Roasting would be fine for heating the peaches but dipping them in the hot water allows you to easily slip the skins off. Do you intend to remove the skins? How? Either way I would hot pack the peaches. It keeps them from floating and is the best/preferred practice. That would require you to re-heat the peaches if you cooled them to slice first. However, If you chose to roast them a bit (kinda like cooking them down for jam) it would make them sweeter. At the end though, you'd have to put them in a pan/pot and heat them to near boiling to be able to hot pack them. It seems like a lot more trouble to roast them if you intend to can them.
Thanks for the advice Pat! I think roasting the peaches will probably make the skin slip off too. Seems like the warm roasted peaches would hot pack just as well since they're pretty soft when roasted, especially once I pour some warm sugar syrup over them. Hmmm... I'll let you all know how it turns out!
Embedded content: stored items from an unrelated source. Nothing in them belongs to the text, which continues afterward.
-- ==== Sys2Proof/Machine/Graph.lean ====
section
/-! DEFINITION. The GFE: fetch and traps (R277, R283, R314), the exchange (R21), and the control records (R287 to R291). -/

namespace Sys2Proof.Machine

/-! ### Records as they issue -/

/-- What the checks of a record decide: it takes effect; it traps; a read of memory faults in translation; it waits. -/
inductive GVerdict where
  | ok
  | trap (t : TrapInfo)
  /-- A trap of a lowered instance (R312). -/
  | low (t : TrapInfo)
  | fault (cause va : Nat)
  | hold
deriving DecidableEq, Repr

/-- The later check decides only where the earlier one lets it. -/
def GVerdict.and (a b : GVerdict) : GVerdict :=
  match a with
  | .ok => b
  | v => v

/-- A check that must hold, else a trap with AUX. -/
def gneed (c : Bool) (cause aux : Nat) : GVerdict := if c then .ok else .trap ⟨cause, 0, 0, aux⟩

/-- A check that must hold, else a trap. -/
def gcheck (c : Bool) (t : TrapInfo) : GVerdict := if c then .ok else .trap t

/-- A trap with AUX the index of an offending word, if there is one. -/
def gword (o : Option Nat) (cause hid : Nat) : GVerdict :=
  match o with
  | some k => .trap ⟨cause, 0, hid, k⟩
  | none => .ok

/-- Wait while a condition holds. -/
def gwait (c : Bool) : GVerdict := if c then .hold else .ok

/-- Who a GFE's trap names (R314): TV and BV are 0. -/
def Gfe.who (g : Gfe) (opcode : Nat) : TrapWho :=
  { ctxid := g.ctxid, rcb := g.rcb, opcode := opcode, opc := g.pc, shard := g.shard, epc := 0, wher := 0, tix := [], tv := false,
    bv := false, low := false, spec := false }

/-- The record of a GFE's trap, awaiting delivery. -/
def State.gfeTrapRec (s : State) (k opcode : Nat) (low : Bool) (t : TrapInfo) (res : Bool) : TrapRec :=
  let g := s.gfeAt k
  { bytes := trapBytes (s.fdom g.ctxid g.rcb) s.time { g.who opcode with low := low } t, ctxid := g.ctxid, rcb := g.rcb, ck := 0, gk := k + 1, op := 0,
    cause := t.cause, res := res, held := false, spec := false, unit := .gfe k }

/-- A GFE traps at its record, which has no effect: it issues nothing until the record is delivered and its policy applied. A run of a
fuse group ends there. -/
def gfeTrapWith (k opcode : Nat) (low : Bool) (t : TrapInfo) (s : State) : State :=
  { s with traps := s.traps ++ [s.gfeTrapRec k opcode low t false] }.onGfeAt k fun g =>
    { g with block := .trap, fuse := 0, fused := false, fuseLast := none }

def gfeTrapAt (k opcode : Nat) (t : TrapInfo) (s : State) : State := gfeTrapWith k opcode false t s

/-- A read by a GFE faults in translation: a trap of the record, which the policy handles at once as every detection at issue (R283, R358). -/
def gfeFaultAt (k opcode cause va : Nat) (s : State) : State := gfeTrapAt k opcode ⟨cause, va, 0, 0⟩ s

/-- Carry a record's verdict out. -/
def runGVerdict (opcode : Nat) (v : GVerdict) (s : State) (f : State → State) : State :=
  match v with
  | .ok => f s
  | .trap t => gfeTrapAt s.act.gfe opcode t s
  | .low t => gfeTrapWith s.act.gfe opcode true t s
  | .fault c a => gfeFaultAt s.act.gfe opcode c a s
  | .hold => s

/-- The shape of every record's meaning. -/
def recOp (i : Instr) (v : GVerdict) (s : State) (f : State → State) : Host.Outcome State Fault Refusal :=
  .next (runGVerdict (recordOpcode i) v s f)

/-- Length of a record in bytes. -/
def recordBytes (i : Instr) : Nat := 4 * (encode i).length

/-- Go on at the next record. -/
def gfeNext (i : Instr) (s : State) : State := s.onGfe fun g => { g with pc := g.pc + recordBytes i }

/-- A record that ends any run of a fuse group (R287, R293, R313). -/
def endRun (s : State) : State := s.onGfe fun g => { g with fuse := 0, fused := false, fuseLast := none }

/-- Take up the next record after one that ends a run. -/
def gfeDone (i : Instr) (s : State) : State := gfeNext i (endRun s)

/-! ### The exchange (R21) -/

/-- The register and value a GFE has presented. -/
def Gfe.presented (g : Gfe) : Option (Nat × Word) :=
  match g.block with
  | .exch d v _ _ => some (d, v)
  | _ => none

/-- A GFE performs its write and goes on. -/
def Gfe.written (g : Gfe) : Gfe :=
  match g.block with
  | .exch d v pc frames => { g with g := AMap.ins d v g.g, pc := pc, frames := frames, block := .none }
  | _ => g

/-- Once every GFE of the placement set has presented, all write, or all trap with cause 0x10 and AUX the register. -/
def settleExchange (opcode : Nat) (s : State) : State :=
  let g := s.gfe
  if g.set.all fun k => (s.gfeAt k).presented.isSome then
    if g.set.all fun k => (s.gfeAt k).presented == g.presented then
      g.set.foldl (fun t k => t.onGfeAt k Gfe.written) s
    else
      let d := (g.presented.map Prod.fst).getD 0
      g.set.foldl (fun t k => gfeTrapAt k opcode ⟨0x10, 0, 0, d⟩ t) s
  else s

/-- Present a value for g[d]; the record goes on at pc with these frames once the write takes effect. -/
def exchange (i : Instr) (d v pc : Nat) (frames : List Frame) (s : State) : State :=
  settleExchange (recordOpcode i) ((endRun s).onGfe fun g => { g with block := .exch d (BitVec.ofNat 64 v) pc frames })

/-- Write a graph register and go on at the next record. -/
def writeG (i : Instr) (d v : Nat) (s : State) : State := exchange i d v (s.gfe.pc + recordBytes i) s.gfe.frames s

/-! ### Targets and frames (R285, R287) -/

/-- The graph offset of a target counted in words from the record, if it lies in the code words. -/
def Gfe.target (g : Gfe) (t : Int) : Option Nat :=
  let o : Int := g.pc + 4 * t
  if 32 ≤ o ∧ o < 32 + 4 * (g.codew : Int) then some o.toNat else none

/-- A target outside the code words traps with 0x02, whether the transfer would be taken or not. -/
def targetVerdict (g : Gfe) (t : Int) (k : Nat) : GVerdict := gneed (g.target t).isSome 2 k

/-- The offset of a checked target. -/
def Gfe.targetAt (g : Gfe) (t : Int) : Nat := (g.target t).getD 32

/-- A push needs room in the frame stack; a full one traps with 0x0A, HANDLE 0, FADDR 0, AUX 1. -/
def pushVerdict (g : Gfe) : GVerdict := gneed (decide (g.frames.length < 32)) 0x0A 1

/-- A word of the image. -/
def State.codeWord (s : State) (g : Gfe) (off : Nat) : Except (Nat × Nat) Nat :=
  match s.unitRead (s.unitEnv g.ctxid) ((g.img + off) % 2 ^ 56) 4 with
  | .ok l => .ok (leNat l)
  | .error x => .error x

/-! ### NOP, SETG, GOP (R288, R289, R291) -/

/-- NOP. -/
def execNop (fuse : Nat) (ws : List Nat) (s : State) : Host.Outcome State Fault Refusal :=
  recOp (.nop fuse ws) .ok s (gfeDone (.nop fuse ws))

/-- SETG. -/
def execSetg (fuse d : Nat) (v : Sow) (s : State) : Host.Outcome State Fault Refusal :=
  recOp (.setg fuse d v) .ok s fun s => writeG (.setg fuse d v) d (s.gfe.sow v) s

/-- SETG with a 64-bit immediate. -/
def execSetgImm64 (fuse d imm : Nat) (s : State) : Host.Outcome State Fault Refusal :=
  recOp (.setgImm64 fuse d imm) .ok s fun s => writeG (.setgImm64 fuse d imm) d imm s

/-- The results of R288. -/
def gopResult (op a b : Nat) : Nat :=
  match op with
  | 0 => a + b
  | 1 => a + 2 ^ 64 - b
  | 2 => a * b
  | 3 => (divRem 0 a b).1
  | 4 => (divRem 0 a b).2
  | 5 => if sext a 64 ≤ sext b 64 then a else b
  | 6 => if sext a 64 ≤ sext b 64 then b else a
  | 7 => min a b
  | 8 => max a b
  | 9 => Nat.land a b
  | 10 => Nat.lor a b
  | 11 => Nat.xor a b
  | 12 => shlVal a (b % 64)
  | 13 => shrVal a (b % 64)
  | 14 => sraVal a (b % 64)
  | 15 => if sext a 64 < sext b 64 then 1 else 0
  | 16 => if a < b then 1 else 0
  | 17 => if a = b then 1 else 0
  | _ => if b = 0 then 2 ^ 64 - 1 else cdiv a b

/-- GOP. -/
def execGop (fuse d op : Nat) (a b : Sow) (s : State) : Host.Outcome State Fault Refusal :=
  recOp (.gop fuse d op a b) .ok s fun s => writeG (.gop fuse d op a b) d (gopResult op (s.gfe.sow a) (s.gfe.sow b) % 2 ^ 64) s

/-- The handle check of R283: cause 0x03. -/
def State.handleOk (s : State) (g : Gfe) (hid : Nat) : Bool := (s.entry g.ctxid g.shard hid).isSome

def handleVerdict (hid : Nat) (s : State) : GVerdict := if s.handleOk s.gfe hid then .ok else .trap ⟨3, 0, hid, 0⟩

/-- An earlier operator of the device context writes a handle or one related to it. -/
def State.writerOf (s : State) (ctxid plane hid : Nat) : Bool :=
  s.ops.any fun o => o.ctxid == ctxid && o.shard == plane && o.handles.any fun h => h.wr && s.related ctxid plane h.hid hid

/-- An element as a graph register holds it (R289). -/
def ldtValue (fmt pat : Nat) : Nat :=
  if isFloat fmt then trunc 64 (Ex.toInt 1 (-(2 ^ 63 : Nat)) (2 ^ 63 - 1) (real fmt pat)) else trunc 64 (real fmt pat).int

/-- The entry of a handle that has passed the check, in the acting GFE's plane. -/
def State.gent (s : State) (hid : Nat) : HEnt := (s.entry s.gfe.ctxid s.gfe.shard hid).getD noEnt

/-! ### Loops and transfers (R290, R291) -/

/-- LOOP's target must be an ENDLOOP. -/
def graphLoopCheck (n : Sow) (t : Int) (s : State) : GVerdict :=
  let g := s.gfe
  (targetVerdict g t 2).and <|
    match s.codeWord g (g.targetAt t) with
    | .error (c, va) => .fault c va
    | .ok w => (gneed (bitsOf w 22 10 == 4) 2 2).and (if sext (g.sow n) 64 ≤ 0 then .ok else pushVerdict g)

def execGraphLoop (fuse d : Nat) (n : Sow) (t : Int) (s : State) : Host.Outcome State Fault Refusal :=
  recOp (.graphLoop fuse d n t) (graphLoopCheck n t s) s fun s =>
    let g := s.gfe
    if sext (g.sow n) 64 ≤ 0 then (endRun s).onGfe fun g => { g with pc := g.targetAt t + 4 }
    else exchange (.graphLoop fuse d n t) d 0 (g.pc + 12) (.loop d (sext (g.sow n) 64) (g.pc + 12) :: g.frames) s

/-- The top loop frame. -/
def Gfe.loopTop (g : Gfe) : Option (Nat × Int × Nat) :=
  match g.frames with
  | .loop d n body :: _ => some (d, n, body)
  | _ => none

def execEndloop (fuse : Nat) (s : State) : Host.Outcome State Fault Refusal :=
  recOp (.endloop fuse) (gneed s.gfe.loopTop.isSome 2 0) s fun s =>
    let g := s.gfe
    match g.loopTop with
    | none => s
    | some (d, n, body) =>
      let v := ((AMap.get (0 : Word) g.g d).toNat + 1) % 2 ^ 64
      if sext v 64 < n then exchange (.endloop fuse) d v body g.frames s
      else exchange (.endloop fuse) d v (g.pc + 4) (g.frames.drop 1) s

/-- BR. -/
def execGraphBr (fuse : Nat) (t : Int) (s : State) : Host.Outcome State Fault Refusal :=
  recOp (.graphBr fuse t) (targetVerdict s.gfe t 1) s fun s => (endRun s).onGfe fun g => { g with pc := g.targetAt t }

/-- BRC. -/
def execBrc (fuse cond : Nat) (a b : Sow) (t : Int) (s : State) : Host.Outcome State Fault Refusal :=
  recOp (.brc fuse cond a b t) (targetVerdict s.gfe t 4) s fun s =>
    if condHolds cond (s.gfe.sow a) (s.gfe.sow b) then (endRun s).onGfe fun g => { g with pc := g.targetAt t }
    else gfeDone (.brc fuse cond a b t) s

/-- CALL. -/
def execCall (fuse : Nat) (t : Int) (s : State) : Host.Outcome State Fault Refusal :=
  recOp (.call fuse t) ((targetVerdict s.gfe t 1).and (pushVerdict s.gfe)) s fun s =>
    (endRun s).onGfe fun g => { g with pc := g.targetAt t, frames := .call (g.pc + 8) :: g.frames }

/-- The top call frame. -/
def Gfe.callTop (g : Gfe) : Option Nat :=
  match g.frames with
  | .call r :: _ => some r
  | _ => none

/-- RET. -/
def execRet (fuse : Nat) (s : State) : Host.Outcome State Fault Refusal :=
  recOp (.ret fuse) (gneed s.gfe.callTop.isSome 2 0) s fun s =>
    (endRun s).onGfe fun g => { g with pc := g.callTop.getD g.pc, frames := g.frames.drop 1 }

/-! ### HALT and the end of a stream (R25) -/

/-- A GFE free of its stream. -/
def Gfe.freed (_ : Gfe) : Gfe := {}

/-- The history regions that a GFE keeps. -/
def State.dropSpecs (s : State) (g : Gfe) : State := g.specs.foldl (fun t p => ((t.dropTemp p.region).dropTemp p.h1).dropTemp p.h2) s

/-- A stream that every GFE of its set has halted, with no operator left, ends: its GFEs are free and its region is idle. -/
def endStream (k : Nat) (s : State) : State :=
  let g := s.gfeAt k
  if g.busy && (g.set.all fun j => (s.gfeAt j).halted) && !(s.ops.any fun o => o.stream == g.stream) then
    (g.set.foldl (fun (t : State) j => (t.dropSpecs (t.gfeAt j)).onGfeAt j Gfe.freed)
      { s with parts := s.parts.filter fun m => m.stream != g.stream }).setRstate g.ctxid g.rcb 0
  else s

/-- HALT discards open frames. -/
def execHalt (fuse : Nat) (s : State) : Host.Outcome State Fault Refusal :=
  recOp (.halt fuse) .ok s fun s =>
    endStream s.act.gfe ((endRun s).onGfe fun g => { g with halted := true, frames := [], pc := g.pc + 4 })

end Sys2Proof.Machine
end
It might work but I think the reason the dipping in boiling water works so well is that the peach itself is still relatively hard allowing you to grip or even squeeze a little when slipping the skins.  I think you'll be fine with the roasting and pouring hot syrup over them when hot packing. Let me know how it works with the roasted method. I'm always ready to learn new stuff.
I like the idea of getting more sweetness by roasting. Works well for tomatoes, dunnit? Looking forward to hearing how it went, Aliza!

Maybe slipping the skins traditionally and then roasting would work best. That way you could get the skins off eaisly and without the skins the raosting process would be quicker due to the more efficient evaporation (no skin to hamper the evaporation). It would be kinda like cooking down jamfor more sugar but leaving the pieces whole instead. Either way I too am curious to hear about Aliza's experiment.

Aw, sorry to disappoint a bit everyone, but in the interested of time I quickly boiled the peaches and that was it.  Just made a first batch of peaches in syrup (about 5 pints total) and froze a small quart size baggie of mashed cooked peaches. I do hope to roast the peaches soon to try it soon so I will let you know!